Under pressure from shareholders, McDonald's laid out a plan in 2009 for reduced pesticide use.

But that effort has fallen flat, according to Norma Smith, who says nothing's changed on the potato farms near her home in rural Minnesota.

"They are still spraying the fields every five to seven days, all summer long,” she says. “Still planting next to places where a lot of us live, when we have no choice about it."

Smith says the pesticide drifts have made her and her husband ill and sickened their sheep to the point that they had to give up the flock.

In response to the launch of the new Toxic Taters campaign, McDonald's says it's working with its suppliers on more diligent use of all inputs, including pesticides.

McDonald's has 278 locations in Arizona.

Another person urging McDonald's to change its practices is Robert Shimek from Minnesota's White Earth Indian reservation.

Shimek says with the pesticide drift and before that, contaminated groundwater, many of those who live near potato production areas have almost become accustomed to the negative impacts.

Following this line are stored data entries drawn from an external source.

-- ==== Sys2Proof/Tests/Slice0.lean ====
section
/-! SUPPORT. The model's own tests. Expected results come from spec/95_test_vectors.md (V-C, V-R, V-K, V-D, named beside each test) or from
the encodings of 30_encoding.md; and, for every statement with hypotheses, a witness that meets them all. -/

namespace Sys2Proof.Tests

open Sys2Proof.Machine

/-! ### Small states -/

/-- A live block (INITD = 1, FAULT = 0, no delivery) in a parse state, with CNT and storage cells. -/
def live (p : PState) (cnt : Byte) (mem : Memory) : State :=
  { State.reset with blk := { Block.reset with pstate := p, cnt := cnt, mem := mem, initd := true } }

/-- The state after a meaning or a step, none when it stops. -/
def after : Result → Option State
  | .next t => some t
  | _ => none

/-- What a test looks at: PSTATE, CNT, the storage, DLV_PEND and FAULT, and for some tests the events and the words on offer. -/
structure View where
  pstate : PState
  cnt    : Byte
  mem    : Memory
  pend   : Bool
  fault  : FaultCode
  events : List Event := []
  host   : List CmdWord := []
deriving DecidableEq, Repr

def view (t : State) : View := ⟨t.blk.pstate, t.blk.cnt, t.blk.mem, t.blk.dlvPend, t.blk.fault, t.events, t.host⟩

/-- The view of a live block with nothing emitted and nothing on offer. -/
def sees (p : PState) (cnt : Byte) (mem : Memory) (pend : Bool) : View := ⟨p, cnt, mem, pend, .none, [], []⟩

/-- The block state of V-R-14 before its last byte: type 05, LEN 3, CK 0xA434, CNT 2, payload 10 20. -/
def lastByteNext : State := live .receivingPayload 2 [(0, 0xA1), (1, 5), (2, 3), (3, 0x34), (4, 0xA4), (5, 0x10), (6, 0x20)]

/-- The pending delivery of V-K-4: after V-R-14, with CTX 0xABCDEF. -/
def pendingRecord : State :=
  let s := live .gotComplete 3 [(0, 0xA1), (1, 5), (2, 3), (3, 0x34), (4, 0xA4), (5, 0x10), (6, 0x20), (7, 0x30)]
  { s with blk := { s.blk with dlvPend := true, ctx := 0xABCDEF } }

/-- `s` with words on offer and the sink ready. -/
def offering (ws : List CmdWord) (s : State) : State := { s with host := ws, pins := { s.pins with dlvReady := true } }

/-! ### Decoding, from the encodings of R78 to R80 -/

/-- V-K-1, V-D-15: words of INIT. -/
theorem test_decode_init : decode 0x10000001 = .ok (.init 1) ∧ decode 0x10FFFFFF = .ok (.init 0xFFFFFF) := by decide

/-- R79: `0010 0000 00000000 00000000 dddddddd`. -/
theorem test_decode_feedByte :
    decode 0b00100000000000000000000010100001 = .ok (.feedByte 0xA1) ∧ decode 0x20000041 = .ok (.feedByte 0x41) := by decide

/-- V-C-3, V-C-8, V-D-14: words of CRC_FOLD. -/
theorem test_decode_crcFold :
    decode 0x30FFFF01 = .ok (.crcFold 0xFFFF 0x01) ∧ decode 0x30123400 = .ok (.crcFold 0x1234 0) ∧
    decode 0x300000FF = .ok (.crcFold 0 0xFF) := by decide

/-- V-D-1 to V-D-9: illegal words, by name. -/
theorem test_decode_rejects :
    [0x00000000, 0x40000000, 0xF0000000, 0x0F000000].map decode = List.replicate 4 (.error .illegalOpcode) ∧
    [0x21000041, 0x20000100, 0x2000FF00, 0x31000000, 0x1F000000].map decode = List.replicate 5 (.error .reservedField) := by decide

theorem test_decodeTableWord :
    decodeTableWord 32 0x10000000 = some (.init 0) ∧ decodeTableWord 32 0x20000000 = some (.feedByte 0) ∧
    decodeTableWord 32 0x30000000 = some (.crcFold 0 0) ∧ decodeTableWord 32 0 = none := by decide

/-- Each row's word, placed by withFetchWord after reset, is what the next step runs (FEED_BYTE then faults NOT_INITIALIZED, V-D-10). -/
theorem test_fetched_words_run_after_reset :
    (after (step (State.reset.withFetchWord 32 0x10000001))).map (fun t => (t.blk.ctx, t.blk.initd)) = some (1, true) ∧
    (after (step (State.reset.withFetchWord 32 0x20000041))).map (fun t => t.blk.fault) = some .notInitialized ∧
    (after (step (State.reset.withFetchWord 32 0x30FFFF01))).map (fun t => (t.rsp, t.blk)) =
      some (some 0x1E0E, State.reset.blk) := by decide

/-! ### Well-formedness: each check refuses an ill-formed term -/

theorem test_illformed_words :
    CmdWord.wellFormed 0x00000000 = false ∧ CmdWord.wellFormed 0x40000000 = false ∧ CmdWord.wellFormed 0x21000041 = false ∧
    CmdWord.wellFormed 0x20000100 = false ∧ CmdWord.wellFormed 0x1F000000 = false ∧ CmdWord.wellFormed 0x31000000 = false := by decide

theorem test_illformed_lines :
    AsmLine.wellFormed 250 (.init 0x1000000) = false ∧ AsmLine.wellFormed 250 (.feedByte 256) = false ∧
    AsmLine.wellFormed 250 (.crcFold 0x10000 0) = false ∧ AsmLine.wellFormed 250 (.crcFold 0 256) = false ∧
    AsmLine.wellFormed 250 (.word 0x100000000) = false ∧ AsmLine.wellFormed 250 (.feeds [0, 256]) = false ∧
    AsmLine.wellFormed 250 (.frame 256 []) = false ∧ AsmLine.wellFormed 250 (.frame 0 [256]) = false ∧
    AsmLine.wellFormed 2 (.frame 0 [1, 2, 3]) = false := by decide

/-! ### The assembler: lines of 95_test_vectors.md -/

theorem test_parse_lines :
    parseLine "INIT 0x000001        ; 0x10000001".toList = .ok (.init 1) ∧
    parseLine "FEED_BYTE 0xA1".toList = .ok (.feedByte 0xA1) ∧
    parseLine "CRC_FOLD 0xFFFF, 0x07        ; 0x30FFFF07".toList = .ok (.crcFold 0xFFFF 7) ∧
    parseLine "FEEDS 0x00, 0xFF, 19".toList = .ok (.feeds [0, 255, 19]) ∧ parseLine "FEEDS".toList = .ok (.feeds []) ∧
    parseLine "FRAME 0x05, [0x10, 0x20, 0x30]".toList = .ok (.frame 5 [16, 32, 48]) ∧
    parseLine "FRAME 0x01, []".toList = .ok (.frame 1 []) ∧ parseLine ".word 0x40000000".toList = .ok (.word 0x40000000) ∧
    parseLine "SINK: TAKE".toList = .ok .portEvent ∧ parseLine "RESET".toList = .ok .portEvent ∧
    parseLine "  ; only a comment".toList = .ok .blank := by decide

theorem test_parse_refuses :
    parseLine "FEED 0xA1".toList = .error .unknownMnemonic ∧ parseLine "INIT 1, 2".toList = .error .badOperands ∧
    parseLine "CRC_FOLD 1".toList = .error .badOperands ∧ parseLine "FEED_BYTE 0x".toList = .error .badOperands := by decide

/-- The words of `FRAME 0x01, []` in program P1. -/
theorem test_assemble_frame :
    assemble 250 (.frame 1 []) = some [0x200000A1, 0x20000001, 0x20000000, 0x20000060, 0x200000E9] := by decide

/-! ### The Checksum Engine -/

/-- V-C-1 to V-C-13. -/
theorem test_crcFold_vectors :
    crcFold 0x00 0xFFFF = 0x0F87 ∧ crcFold 0xFF 0xFFFF = 0x00FF ∧ crcFold 0x01 0xFFFF = 0x1E0E ∧ crcFold 0x00 0x1E0E = 0xE960 ∧
    crcFold 0x00 0x0000 = 0x0000 ∧ crcFold 0xFF 0x00FF = 0x0000 ∧ crcFold 0xA1 0xFFFF = 0xBB04 ∧ crcFold 0x00 0x1234 = 0x77B5 ∧
    crcFold 0x12 0xABCD = 0x2ED1 ∧ crcFold 0x00 0x0100 = 0x0001 ∧ crcFold 0x00 0x8000 = 0x0080 ∧ crcFold 0xFF 0xFF00 = 0x0F87 ∧
    crcFold 0xFF 0x0000 = 0x0F78 := by decide

/-- V-C-14 to V-C-21, in the bit-serial form. -/
theorem test_bitSerial_vectors :
    [0x01, 0x02, 0x04, 0x08, 0x10, 0x20, 0x40, 0x80].map (fun b => bitSerial b 0) =
      [0x1189, 0x2312, 0x4624, 0x8C48, 0x1081, 0x2102, 0x4204, 0x8408] := by decide

/-- V-C-22, V-C-23, V-C-24, and the collision V-C-27, V-C-28 of 90_conflicts.md C3. -/
theorem test_crc16_vectors :
    crc16 seed [] = 0xFFFF ∧ crc16 seed [0x01, 0x00] = 0xE960 ∧
    crc16 seed [0x31, 0x32, 0x33, 0x34, 0x35, 0x36, 0x37, 0x38, 0x39] = 0x6F91 ∧
    crc16 seed [0x0F, 0x03, 0xAD, 0xBC, 0xCB] = 0x6400 ∧ crc16 seed [0x0F, 0x02, 0xAD, 0xBC] = 0x6400 := by decide

/-- V-R-28, V-R-33: FrameBytes; a payload longer than MAX_PAYLOAD has no frame. -/
theorem test_frameBytes :
    frameBytes 250 0x05 [0x10, 0x20, 0x30] = some [0xA1, 0x05, 0x03, 0x34, 0xA4, 0x10, 0x20, 0x30] ∧
    frameBytes 250 0x00 [] = some [0xA1, 0x00, 0x00, 0xB8, 0xF0] ∧ frameBytes 0 0x42 [] = some [0xA1, 0x42, 0x00, 0x6E, 0x85] ∧
    frameBytes 2 0x05 [0x10, 0x20, 0x30] = none := by decide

"It's normal to be sick,” he says. “It's normal to have these peculiar types of cancer.

“It's normal to have immune system disorders in many of these communities, because it's just been going on for so long and crept in so gradually, that people think it's a normal way of living."

Research published in the journal Environmental Health Perspectives found that skin, lung and intestinal irritations are linked to some incidences of pesticide drift, with the most acute reactions among children.

With little changed in the five years since McDonald's rolled out its pesticide reduction plans, Shimek is now hoping consumers will become better educated about the consequences.

"Now, it's time to move on to the consumers and let them know that, as they roll through the drive-through at these McDonald's restaurants, that they're contributing to the harmful health and environmental impacts," he says.